L'enseignement ne dépassa jamais le niveau de la troisième année primaire. Quelques
garçons furent envoyés dans des écoles au dehors. L'un devint moniteur d'agriculture
et revint à la mission comme instituteur, un autre revint également à Catru comme
artisan tailleur, un troisième se réintégra à la vie tribale, un dernier enseigne dans
une petite école sur la rivière Nauca. Quelques filles élevées à Catru vivent à
Medellin.
Sauf pendant une ou deux années, les valeurs embera furent niées ou ignorées
et l'enseignement de qualité plus que médiocre. Dans ces toutes dernières années,
certains aspects de la vie embera — parure et nourriture — furent valorisés à
l'extrême. Finalement, à la suite de conflits internes à la mission (qui entre-temps
était devenue colombienne), celle-ci déclina économiquement de façon brutale.
L'enseignement y fut de plus en plus déficient et la mission fut finalement fermée
en 1970, une petite école restant ouverte. J'insiste par ailleurs sur le fait que tous
les essais de regroupements en villages conjointement avec l'ouverture de petites
écoles tenues par des moniteurs et soutenues par les missionnaires — que ce soit
à Nauca ou sur le Haut-Baudo — échouèrent. Le développement économique des
Indiens par les prêtres a simplement consisté à les faire travailler comme main-
d'œuvre salariée, sans qu'on leur facilitât jamais la sélection, le transport et
l'écoulement de leurs produits, à titre individuel ou sous forme de coopérative.

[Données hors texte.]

/-- At an expiry of the capture timer the counters are latched, the set is applied to every channel, with its CAPTURE
and OVERSPEED flags, and the computation is requested; with the timer stopped the row has no occasion and changes
nothing (assumption 2). A channel that the set takes to LOST takes its couplings with it, whichever others it takes.
While an access is in service that reads or writes channel entries, or any access when the set loses a channel, the
set waits; it also waits behind a set that waits. By the first expiry the port receives again (assumption 11). -/
def Obligations.CaptureAppliesItsSet : Prop :=
  ∀ s : State,
    (s.captureTimer = .stopped → exec .capture s = .next s) ∧
    let taken (c : ChannelNo) : ChannelStep :=
      s.channels[c].takeCapture s.engine.period (s.captureNumber + 1) s.encoders[c].count s.encoders[c].illegal
    let latched : State := { s with
      captureNumber := s.captureNumber + 1
      encoders := Vector.ofFn fun c => { s.encoders[c] with illegal := false }
      port := { s.port with deafFalls := 0 } }
    let waits : Prop := TableEvent.captureSet
        { number := s.captureNumber + 1, counts := Vector.ofFn fun c => s.encoders[c].count
          illegal := Vector.ofFn fun c => s.encoders[c].illegal } |> fun set =>
      exec .capture s = .next { latched with arbiter := s.arbiter.deferring set }
    let behind : Prop := ∃ set, TableEvent.captureSet set ∈ s.arbiter.deferred
    ∀ p, s.captureTimer = .running p →
      (¬ behind → s.channelsHeld = false → (∀ c, (taken c).lost = false) → ∃ f : FaultUnit,
        exec .capture s = .next { latched with
          channels := Vector.ofFn fun c => (taken c).entry
          arbiter := s.arbiter.asked (.computation (s.captureNumber + 1))
          faults := f } ∧
        (∀ c, f.isSet (.capture c) = (s.faults.isSet (.capture c) || (taken c).suspect)) ∧
        (∀ c, f.isSet (.overspeed c) = (s.faults.isSet (.overspeed c) || (taken c).overspeed)) ∧
        (∀ fl : Flag, (∀ c, fl ≠ .capture c) → (∀ c, fl ≠ .overspeed c) → f.isSet fl = s.faults.isSet fl) ∧
        s.faults.Raised f fun fl => ∃ c : ChannelNo,
          (fl = .capture c ∧ (taken c).suspect = true) ∨ (fl = .overspeed c ∧ (taken c).overspeed = true)) ∧
      (¬ behind → s.arbiter.inService = none → s.CoupledAgree → ∃ t : State,
        exec .capture s = .next { latched with
          channels := t.channels, slots := t.slots, completions := t.completions, faults := t.faults
          link := { s.link with slots := t.link.slots }
          arbiter := s.arbiter.asked (.computation (s.captureNumber + 1)) } ∧
        t.CoupledAgree ∧
        (∀ c : ChannelNo,
          t.channels[c] = { (taken c).entry with
            coupled := t.channels[c].coupled
            posted := if (taken c).lost = true then 0 else s.channels[c].posted } ∧
          t.link.slots[c] = if (taken c).lost = true then 0 else s.link.slots[c]) ∧
        (∀ (i : SlotNo) (r : Record) (c : ChannelNo), s.slots[i] = some r → r.names c = true →
          (taken c).lost = true → s.CutAt t i .channelLost .idle) ∧
        (∀ i : SlotNo, (∀ r c, s.slots[i] = some r → r.names c = true → (taken c).lost = false) →
          t.slots[i] = s.slots[i] ∧ t.completions[i] = s.completions[i]) ∧
        s.faults.Raised t.faults fun fl =>
          (∃ c : ChannelNo, (fl = .capture c ∧ (taken c).suspect = true) ∨
            (fl = .overspeed c ∧ (taken c).overspeed = true) ∨ (fl = .lost c ∧ (taken c).lost = true)) ∨
          ∃ (i : SlotNo) (r : Record) (c : ChannelNo), fl = .broke i ∧ s.slots[i] = some r ∧ r.names c = true ∧
            (taken c).lost = true ∧ r.state.Breaks .channelLost) ∧
      (behind ∨ s.channelsHeld = true ∨ (s.arbiter.inService.isSome = true ∧ ∃ c, (taken c).lost = true) → waits)

/-- A capture leaves an OFF channel, seeds one whose seed is pending, and is otherwise suspect or good by R12, with
the effects of R13 to R16 and R20. The good-status run at an entry to LOST and a suspect capture of a RUNNING channel
whose run stands at 2 or 3 are the model's readings (assumptions 16 and 17). -/
def Obligations.CapturesAreSeedSuspectOrGood : Prop :=
  ∀ (p : CapturePeriod) (ch : Channel) (number raw : Word) (illegal : Bool),
    let st : ChannelStep := ch.takeCapture p number raw illegal
    let d : Int := if ch.cfg.direction = 1 then -(raw - ch.latched).toInt else (raw - ch.latched).toInt
    let suspect : Prop := 32767 < d.natAbs ∨ illegal = true
    (ch.state = .off → st = { entry := ch }) ∧
    (ch.state ≠ .off → ch.seedPending = true →
      st = { entry := { ch with latched := raw, seedPending := false, lastCapture := number } }) ∧
    (ch.state ≠ .off → ch.seedPending = false → ch.cfg.direction.toNat ≤ 1 → suspect →
      let run := if ch.suspectRun < 4 then ch.suspectRun + 1 else 4
      st.suspect = true ∧ st.overspeed = false ∧
      st.entry = { ch with
        latched := raw, lastCapture := number, suspectRun := run
        state := match ch.state with
          | .running => if run = 4 then .lost .capture else .stale
          | .stale => if run = 4 then .lost .capture else .stale
          | .waiting => if run = 4 then .lost .capture else .waiting
          | .off => .off
          | .lost reason => .lost reason
        goodRun := st.entry.goodRun } ∧
      (ch.state = .waiting ∨ ch.state.isLost = true → st.entry.goodRun = 0) ∧
      (st.entry.state = .stale → st.entry.goodRun = ch.goodRun) ∧
      (st.lost = true ↔ ch.state.isLost = false ∧ run = 4)) ∧
    (ch.state ≠ .off → ch.seedPending = false → ch.cfg.direction.toNat ≤ 1 → ¬ suspect →
      let u := d * ch.travelPerCount
      let v := clampTo 100000 (roundDiv (u * 1000) (65536 * p.micros))
      let still : Prop := v.natAbs ≤ ch.cfg.standstill.toNat
      st.suspect = false ∧ st.lost = false ∧ (st.overspeed = true ↔ ch.cfg.overspeed.toNat < v.natAbs) ∧
      st.entry = { ch with
        latched := raw, lastCapture := number, suspectRun := 0, travel := u, speed := v
        state := if ch.state = .stale then .running else ch.state
        standstillRun := st.entry.standstillRun, standstill := st.entry.standstill } ∧
      (¬ still → st.entry.standstillRun = 0 ∧ st.entry.standstill = false) ∧
      (still → ch.standstillRun < 15 →
        st.entry.standstillRun = ch.standstillRun + 1 ∧ st.entry.standstill = ch.standstill) ∧
      (still → 15 ≤ ch.standstillRun → st.entry.standstillRun = 16 ∧ st.entry.standstill = true))

/-- The engine takes the assertion of STOP as one event that breaks or cuts every active record, uncouples and zeroes
every channel and sets STOP; the deassertion changes nothing but the line. Before READY only the level is seen; while an
access is in service the engine takes either when it ends. -/
def Obligations.StopEmptiesTheActiveStates : Prop :=
  ∀ s : State,
    (s.stopLine = false → s.startup ≠ .ready → exec .stopAsserted s = .next { s with stopLine := true }) ∧
    (s.stopLine = true → s.startup ≠ .ready → exec .stopDeasserted s = .next { s with stopLine := false }) ∧
    (s.stopLine = true → s.startup = .ready → s.TableFree →
      exec .stopDeasserted s =
        .next { s with stopLine := false, engine := { s.engine with stopTaken := false } }) ∧
    (s.stopLine = false → s.startup = .ready → s.TableFree → ∃ t : State,
      exec .stopAsserted s = .next { s with
        stopLine := true
        engine := { s.engine with stopTaken := true }
        channels := Vector.ofFn fun c => { s.channels[c] with coupled := false, posted := 0 }
        link := { s.link with slots := Vector.replicate 8 0 }
        slots := t.slots
        completions := t.completions
        faults := t.faults } ∧
      t.faults.isSet .stop = true ∧ t.anyActive = false ∧ (∀ i : SlotNo, s.CutAt t i .stop .idle) ∧
      s.faults.Raised t.faults fun fl => fl = .stop ∨
        ∃ (i : SlotNo) (r : Record), fl = .broke i ∧ s.slots[i] = some r ∧ r.state.Breaks .stop) ∧
    (s.startup = .ready → s.arbiter.inService.isSome = true →
      (s.stopLine = false → exec .stopAsserted s =
        .next { s with stopLine := true, arbiter := s.arbiter.deferring .stopAsserted }) ∧
      (s.stopLine = true → exec .stopDeasserted s =
        .next { s with stopLine := false, arbiter := s.arbiter.deferring .stopDeasserted }))

/-- An expiry of the check step timer requests one check step unless one is outstanding or the timer is stopped. A
check step that finds agreement moves the scan on and changes nothing else, but that a pending check test of a sound
record is consumed and sets its CHECK flag with cause TEST. -/
def Obligations.CheckScanStepsAndTests : Prop :=
  ∀ s : State,
    (s.checker.timerRunning = false ∨ s.arbiter.inService = some .checkStep ∨ Access.checkStep ∈ s.arbiter.waiting →
      exec .checkStepTimer s = .next s) ∧
    (s.checker.timerRunning = true → s.arbiter.inService ≠ some .checkStep → Access.checkStep ∉ s.arbiter.waiting →
      exec .checkStepTimer s = .next { s with arbiter := s.arbiter.asked .checkStep }) ∧
    (s.arbiter = { inService := some .checkStep, waiting := [], deferred := [] } →
      let free : Arbiter := { inService := none, waiting := [], deferred := [] }
      (∀ c : ChannelNo,
        s.checker.scan = .channel c ∨
          (c = 0 ∧ ∃ i : SlotNo, s.checker.scan = .slot i ∧ ∀ j : SlotNo, i ≤ j → s.slots[j] = none) →
        crc16 s.channels[c].cfg.bytes = s.channels[c].check →
        exec .checkStep s = .next { s with
          arbiter := free
          checker := { s.checker with
            scan := if h : c.val + 1 < 8 then .channel ⟨c.val + 1, h⟩ else .slot 0 } }) ∧
      ∀ (i j : SlotNo) (r : Record), s.checker.scan = .slot i → i ≤ j → s.slots[j] = some r →
        (∀ k : SlotNo, i ≤ k → k < j → s.slots[k] = none) → crc16 r.cfg.bytes = r.check →
        let after : ScanPosition := if h : j.val + 1 < 16 then .slot ⟨j.val + 1, h⟩ else .channel 0
        (s.checker.pendingTest ≠ some j →
          exec .checkStep s = .next { s with arbiter := free, checker := { s.checker with scan := after } }) ∧
        (s.checker.pendingTest = some j → ∃ f, s.faults.Reported f (.couplingCheck j) ∧
          f.couplingCheck[j] =
            (if s.faults.couplingCheck[j] = some .mismatch then some .mismatch else some .test) ∧
          exec .checkStep s = .next { s with
            arbiter := free
            checker := { s.checker with scan := after, pendingTest := none }
            faults := f }))

/-- A check step that finds a mismatch, on the channel of the scan position, on the record of the lowest non-vacant
slot from there, or on channel 0 when no slot is left, sets the CHECK flag with cause MISMATCH: a channel goes to LOST
with reason CHECK unless OFF, with its notice; a record takes the mark, and an active one breaks with reason CHECK. -/
def Obligations.CheckMismatchTakesOutOfService : Prop :=
  ∀ s : State, s.arbiter = { inService := some .checkStep, waiting := [], deferred := [] } → s.CoupledAgree →
    (∀ c : ChannelNo,
      s.checker.scan = .channel c ∨
        (c = 0 ∧ ∃ i : SlotNo, s.checker.scan = .slot i ∧ ∀ j : SlotNo, i ≤ j → s.slots[j] = none) →
      crc16 s.channels[c].cfg.bytes ≠ s.channels[c].check →
      let after : ScanPosition := if h : c.val + 1 < 8 then .channel ⟨c.val + 1, h⟩ else .slot 0
      (s.channels[c].state = .off ∨ s.channels[c].state.isLost = true → ∃ f,
        s.faults.Reported f (.channelCheck c) ∧ f.channelCheck[c] = some .mismatch ∧
        exec .checkStep s = .next { s with
          arbiter := { inService := none, waiting := [], deferred := [] }
          checker := { s.checker with scan := after }
          channels := s.channels.set c { s.channels[c] with
            state := if s.channels[c].state = .off then .off else .lost .check }
          faults := f }) ∧
      (s.channels[c].state = .waiting ∨ s.channels[c].state.isUp = true → ∃ t : State,
        exec .checkStep s = .next { s with
          arbiter := { inService := none, waiting := [], deferred := [] }
          checker := { s.checker with scan := after }
          channels := t.channels, slots := t.slots, completions := t.completions
          link := { s.link with slots := t.link.slots }, faults := t.faults } ∧
        s.LostAt t c { s.channels[c] with state := .lost .check } (fun fl => fl = .channelCheck c) ∧
        t.faults.channelCheck[c] = some .mismatch)) ∧
    (∀ (i j : SlotNo) (r : Record), s.checker.scan = .slot i → i ≤ j → s.slots[j] = some r →
      (∀ k : SlotNo, i ≤ k → k < j → s.slots[k] = none) → crc16 r.cfg.bytes ≠ r.check →
      let after : ScanPosition := if h : j.val + 1 < 16 then .slot ⟨j.val + 1, h⟩ else .channel 0
      ∃ t q : State,
        exec .checkStep s = .next { s with
          arbiter := { inService := none, waiting := [], deferred := [] }
          checker := { s.checker with
            scan := after
            pendingTest := if s.checker.pendingTest = some j then none else s.checker.pendingTest }
          channels := t.channels, slots := t.slots, completions := t.completions, faults := t.faults } ∧
        t.CoupledAgree ∧ t.faults.couplingCheck[j] = some .mismatch ∧
        s.faults.Raised t.faults (fun fl => fl = .couplingCheck j ∨ (fl = .broke j ∧ r.state.Breaks .check)) ∧
        (∀ c : ChannelNo, t.channels[c] = { s.channels[c] with coupled := t.channels[c].coupled }) ∧
        (∀ i : SlotNo, i ≠ j → t.slots[i] = s.slots[i] ∧ t.completions[i] = s.completions[i]) ∧
        s.CutAt q j .check (.broken .check) ∧ t.completions[j] = q.completions[j] ∧
        t.faults.isSet (.broke j) = q.faults.isSet (.broke j) ∧
        t.slots[j] = q.slots[j].map fun left => { left with checkFailed := true })

/-! ### The computation -/

/-- The roundings and the terms of the law are those of R41 to R49 and R51 to R56. A clamp writes the correction and the
limited indication alone, and an active record's terms count for its follower and its leader, as R57 has them. -/
def Obligations.ArithmeticOfTheLaw : Prop :=
  (∀ (a : Int) (b : Nat), 0 < b → 2 * (roundDiv a b * b - a).natAbs ≤ b ∧
    (2 * (roundDiv a b * b - a).natAbs = b → a.natAbs ≤ (roundDiv a b * b).natAbs) ∧
    roundDiv (-a) b = -roundDiv a b) ∧
  (∀ limit x : Int, 0 ≤ limit → (x < -limit → clampTo limit x = -limit) ∧ (limit < x → clampTo limit x = limit) ∧
    (-limit ≤ x → x ≤ limit → clampTo limit x = x)) ∧
  (∀ (p : CapturePeriod) (r : Record) (uL uF : Int),
    r.cfg.increment uL uF = uF - (uL + roundDiv (uL * r.cfg.ratio.toInt) 1000000) ∧
    (∀ delta, r.filtered delta = r.rate + (delta - r.rate).tdiv (2 ^ r.cfg.filterShift.toNat)) ∧
    r.cfg.bandUnits p = roundDiv (r.cfg.band.toNat * 65536 * p.micros) 1000 ∧
    (∀ ramp, r.state = .releasing ramp → r.unclamped p =
      some (roundDiv (ramp.start * (r.cfg.ramp.toNat - ramp.step)) r.cfg.ramp.toNat)) ∧
    (r.state = .held ∨ r.state = .slipping → r.unclamped p = some (-roundDiv
      (r.cfg.stiffness.toNat * r.error * p.micros + r.cfg.damping.toNat * r.rate * 1000000)
      (1048576000 * p.micros))) ∧
    (r.state = .forming → r.unclamped p = some (-roundDiv
      (r.cfg.damping.toNat * r.rate * 1000000) (1048576000 * p.micros))) ∧
    (r.state.isActive = false → r.unclamped p = none) ∧
    (∀ x, r.unclamped p = some x → r.corrected p = { r with
      correction := clampTo r.cfg.limit.toNat x, limited := decide (r.cfg.limit.toNat < x.natAbs) }) ∧
    (r.unclamped p = none → r.corrected p = r) ∧
    r.leaderTerm = -roundDiv (r.correction * r.cfg.share.toNat) 16 ∧
    r.followerTerm = r.correction + r.leaderTerm ∧
    (r.cfg.share.toNat ≤ 8 → r.leaderTerm.natAbs ≤ r.correction.natAbs ∧
      r.followerTerm.natAbs ≤ r.correction.natAbs) ∧
    ∀ c : ChannelNo,
      (r.state.isActive = true → r.term c =
        (if r.cfg.followerNo = c then r.followerTerm else 0) + (if r.cfg.leaderNo = c then r.leaderTerm else 0)) ∧
      (r.state.isActive = false → r.term c = 0))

A Catru, ces dernières années, les prêtres avaient remis leurs fonctions
judiciaires à un « inspecteur de police » noir qui s'était installé avec sa parentèle sur les
terres des Indiens ; il perçoit des amendes indues dont le montant n'est jamais
versé au Trésor public et des frais de « commission » élevés pour des messages dont
il charge ses parents. En résumé, après trente ans de tutelle missionnaire, les
Embera du bassin du Dugbasa se retrouvent très superficiellement christianisés,
divisés entre « incultes » et « civilisés », complexés par rapport à une civilisation contre
les effets de laquelle ils ne sont pas vaccinés comme les Embera du Haut-Baudo.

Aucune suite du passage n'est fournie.